Ten micrograms of renal protein were electrophoresed on 10% PAGE ReadyGel (Bio-Rad, Hercules, CA). Gels were then transferred electrophoretically to nitrocellulose membranes, blocked with 5 g/dl nonfat dry milk diluted in Blotto buffer (50 mM Tris, 150 mM NaCl, 5 mM Na2EDTA, and 0.05% Tween 20; pH 7.6), and incubated at 4°C overnight with primary antibody in nonfat dry milk. Loading and transfer equivalence were assessed with Ponceau S staining. After being washed, membranes were exposed to secondary antibody, goat anti-rabbit IgG (Millipore, Billerica, MA) or goat anti-mouse IgG (Upstate, Temecula, CA), conjugated to horseradish peroxidase at a dilution of 1:5,000. Sites of antibody-antigen reaction were visualized using enhanced chemiluminescence (SuperSignal West Pico Substrate, Pierce) and a Kodak Image Station 440CF digital imaging system.
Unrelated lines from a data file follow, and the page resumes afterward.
-- ==== Sys2Proof/Laws/State.lean ====
section
/-! SUPPORT. What each update of the state does to each field, one lemma a field, and what the ports read back. -/

namespace Sys2Proof.Machine.State

variable (s : State)

@[simp] theorem respond_cfg (r : Response) : (s.respond r).cfg = s.cfg := rfl
@[simp] theorem respond_events (r : Response) : (s.respond r).events = s.events := rfl
@[simp] theorem respond_responses (r : Response) : (s.respond r).responses = s.responses ++ [r] := rfl
@[simp] theorem respond_dev (r : Response) : (s.respond r).dev = s.dev := rfl
@[simp] theorem respond_replies (r : Response) : (s.respond r).replies = s.replies := rfl
@[simp] theorem respond_free (r : Response) : (s.respond r).free = s.free := rfl

@[simp] theorem raise_eq (e : ErrorInfo) : s.raise e = s.respond (.err e) := rfl

@[simp] theorem answer_ok (v : Value) : s.answer (.ok v) = s.respond (.ok v) := rfl
@[simp] theorem answer_error (e : ErrorInfo) : s.answer (.error e) = s.respond (.err e) := rfl

@[simp] theorem blockReset_cfg : s.blockReset.cfg = s.cfg := rfl
@[simp] theorem blockReset_events : s.blockReset.events = s.events := rfl
@[simp] theorem blockReset_responses : s.blockReset.responses = [] := rfl
@[simp] theorem blockReset_dev : s.blockReset.dev = s.dev := rfl
@[simp] theorem blockReset_replies : s.blockReset.replies = s.replies := rfl
@[simp] theorem blockReset_free : s.blockReset.free = s.free := rfl

@[simp] theorem setDevSlot_cfg (k : Fin 16) (m : Image) : (s.setDevSlot k m).cfg = s.cfg := rfl
@[simp] theorem setDevSlot_events (k : Fin 16) (m : Image) : (s.setDevSlot k m).events = s.events := rfl
@[simp] theorem setDevSlot_responses (k : Fin 16) (m : Image) : (s.setDevSlot k m).responses = s.responses := rfl
@[simp] theorem setDevSlot_replies (k : Fin 16) (m : Image) : (s.setDevSlot k m).replies = s.replies := rfl
@[simp] theorem setDevSlot_free (k : Fin 16) (m : Image) : (s.setDevSlot k m).free = s.free := rfl

@[simp] theorem sendReplies_cfg (fs : List Bytes) : (s.sendReplies fs).cfg = s.cfg := rfl
@[simp] theorem sendReplies_events (fs : List Bytes) : (s.sendReplies fs).events = s.events := rfl
@[simp] theorem sendReplies_responses (fs : List Bytes) : (s.sendReplies fs).responses = s.responses := rfl
@[simp] theorem sendReplies_dev (fs : List Bytes) : (s.sendReplies fs).dev = s.dev := rfl
@[simp] theorem sendReplies_replies (fs : List Bytes) : (s.sendReplies fs).replies = s.replies ++ fs := rfl
@[simp] theorem sendReplies_free (fs : List Bytes) : (s.sendReplies fs).free = s.free := rfl

@[simp] theorem drawFree_cfg : s.drawFree.cfg = s.cfg := rfl
@[simp] theorem drawFree_events : s.drawFree.events = s.events := rfl
@[simp] theorem drawFree_responses : s.drawFree.responses = s.responses := rfl
@[simp] theorem drawFree_dev : s.drawFree.dev = s.dev := rfl
@[simp] theorem drawFree_replies : s.drawFree.replies = s.replies := rfl
@[simp] theorem drawFree_free : s.drawFree.free = s.free + 1 := rfl

/-- Reading the device's register file after writing one slot. -/
theorem devSlot_setDevSlot (k j : Fin 16) (m : Image) :
    (s.setDevSlot k m).devSlot j = if k = j then m else s.devSlot j := by
  simp [devSlot, setDevSlot, Vector.getElem_set, Fin.ext_iff]

@[simp] theorem devSlot_setDevSlot_same (k : Fin 16) (m : Image) : (s.setDevSlot k m).devSlot k = m := by
  simp [devSlot_setDevSlot]

theorem devSlot_setDevSlot_other {k j : Fin 16} (h : k ≠ j) (m : Image) :
    (s.setDevSlot k m).devSlot j = s.devSlot j := by
  simp [devSlot_setDevSlot, h]

@[simp] theorem devSlot_respond (r : Response) (k : Fin 16) : (s.respond r).devSlot k = s.devSlot k := rfl
@[simp] theorem devSlot_sendReplies (fs : List Bytes) (k : Fin 16) : (s.sendReplies fs).devSlot k = s.devSlot k := rfl
@[simp] theorem devSlot_drawFree (k : Fin 16) : s.drawFree.devSlot k = s.devSlot k := rfl
@[simp] theorem devSlot_blockReset (k : Fin 16) : s.blockReset.devSlot k = s.devSlot k := rfl

/-- An answer gives exactly one response: the result's or the error's. -/
theorem answer_cases (x : Except ErrorInfo Value) :
    (∃ v, x = .ok v ∧ s.answer x = s.respond (.ok v)) ∨ (∃ e, x = .error e ∧ s.answer x = s.respond (.err e)) := by
  cases x with
  | ok v => exact .inl ⟨v, rfl, rfl⟩
  | error e => exact .inr ⟨e, rfl, rfl⟩

/-- What the stray update leaves alone, beside other slots of the device. -/
@[simp] theorem strayUpdate_cfg (k : Fin 16) : (s.strayUpdate k).cfg = s.cfg := rfl
@[simp] theorem strayUpdate_events (k : Fin 16) : (s.strayUpdate k).events = s.events := rfl
@[simp] theorem strayUpdate_responses (k : Fin 16) : (s.strayUpdate k).responses = s.responses := rfl

theorem devSlot_strayUpdate_other {k j : Fin 16} (h : k ≠ j) : (s.strayUpdate k).devSlot j = s.devSlot j := by
  simp [strayUpdate, devSlot_setDevSlot_other s h]

/-- The image of a reply is what the slot holds, or that with the unused bits cleared. -/
theorem replyImage_cases (k : Fin 16) :
    s.replyImage k = s.devSlot k ∨ s.replyImage k = clearUnused (s.devSlot k) := by
  unfold replyImage
  split
  · exact .inl rfl
  · exact .inr rfl

/-- What fetching does, by what is presented next. -/
theorem fetch_nil (h : s.events = []) : s.fetch = .done s := by
  simp [fetch, h]

theorem fetch_reset {r : Option Request} {rest : List Event} (h : s.events = .resetDuring r :: rest) :
    s.fetch = .done ({ s with events := rest } : State).blockReset := by
  simp [fetch, h]

theorem fetch_ok {p : Packet} {rest : List Event} {i : Instr} (h : s.events = .arrive p :: rest)
    (hd : decode p = .ok i) : s.fetch = .run i { s with events := rest } := by
  simp [fetch, h, hd]

theorem fetch_error {p : Packet} {rest : List Event} {e : ErrorInfo} (h : s.events = .arrive p :: rest)
    (hd : decode p = .error e) : s.fetch = .done (({ s with events := rest } : State).undecoded p e) := by
  simp [fetch, h, hd]

end Sys2Proof.Machine.State
end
Band density was quantified using Kodak 1D (version 5.0) software (Kodak Scientific Imaging, New Haven, CT). Band density was normalized so that mean density in the same region (cortex or outer medulla) in control tissues was 100.0. Absence of saturation was confirmed by examining pixel intensity distribution in all immunoblots.

RT-PCR procedure.

Tissue was placed in RNALater (Qiagen) and stored at −70°C until RNA was isolated using the RNeasy Protect Mini Kit (Qiagen). cDNA was generated from RNA in the presence and absence of reverse transcriptase using the SuperScript III First-Strand Synthesis System for RT-PCR (Invitrogen) and random primers. To amplify mouse glutamine synthetase, we used the forward primer 5′-CTGATGGATGGCCCTACTGT-3′ and reverse primer 5′-CAACTTTCCCGGTACTGCAT-3′, which yields a product of 258 bp. PCR amplification of cDNA was performed using GoTaq Hot Start Polymerase (Promega, Madison, WI), an annealing temperature of 58°C, an extension time of 1 min, and 36 cycles. Amplified products were separated using electrophoresis and detected on a Kodak Image Station 440CF digital imaging system.

Statistics.

Results are presented as means ± SE; n refers to the numbers of animal studied. Statistical analyses were performed using an unpaired Student's t-test. P values of <0.05 were taken as statistically significant.

RESULTS

Glutamine synthetase expression in the normal mouse kidney.

We examined protein and mRNA expression using RT-PCR and immunoblot analysis of samples dissected from specific regions of the kidney. Immunoblot analysis demonstrated glutamine synthetase protein expression in the outer cortex, OMo, and OMi (Fig. 1A). RT-PCR showed that glutamine synthetase mRNA was present in both the cortex and OMi; no amplification was observed in the absence of reverse transcriptase, indicating that genomic DNA was not amplified (Fig. 1B). Glutamine synthetase expression in the outer cortex and OMo is consistent with expression in the entire proximal tubule. The finding of glutamine synthetase protein and mRNA expression in the OMi, however, where proximal tubule segments are not present, indicates the presence of glutamine synthetase in nonproximal tubule cells.

Fig. 1.

Fig. 1.

Glutamine synthetase (GS) protein and mRNA expression in different regions of the mouse kidney. A: GS protein expression by immunoblot analysis. A 45-kDa product was present in samples from the outer cortex, outer stripe of the outer medulla (OMo), and inner stripe of the outer medulla (OMi). B: results of RT-PCR amplification of mRNA obtained from the cortex and OMi. Amplification of a 258-bp product consistent with GS mRNA expression was observed using samples from the cortex and OMi when reverse transcriptase was performed (+rt) but not in the absence of reverse transcriptase (−rt). Thus, GS mRNA and protein are widely expressed in the mouse kidney and are present in sites in which proximal tubule cells are not present, specifically the OMi.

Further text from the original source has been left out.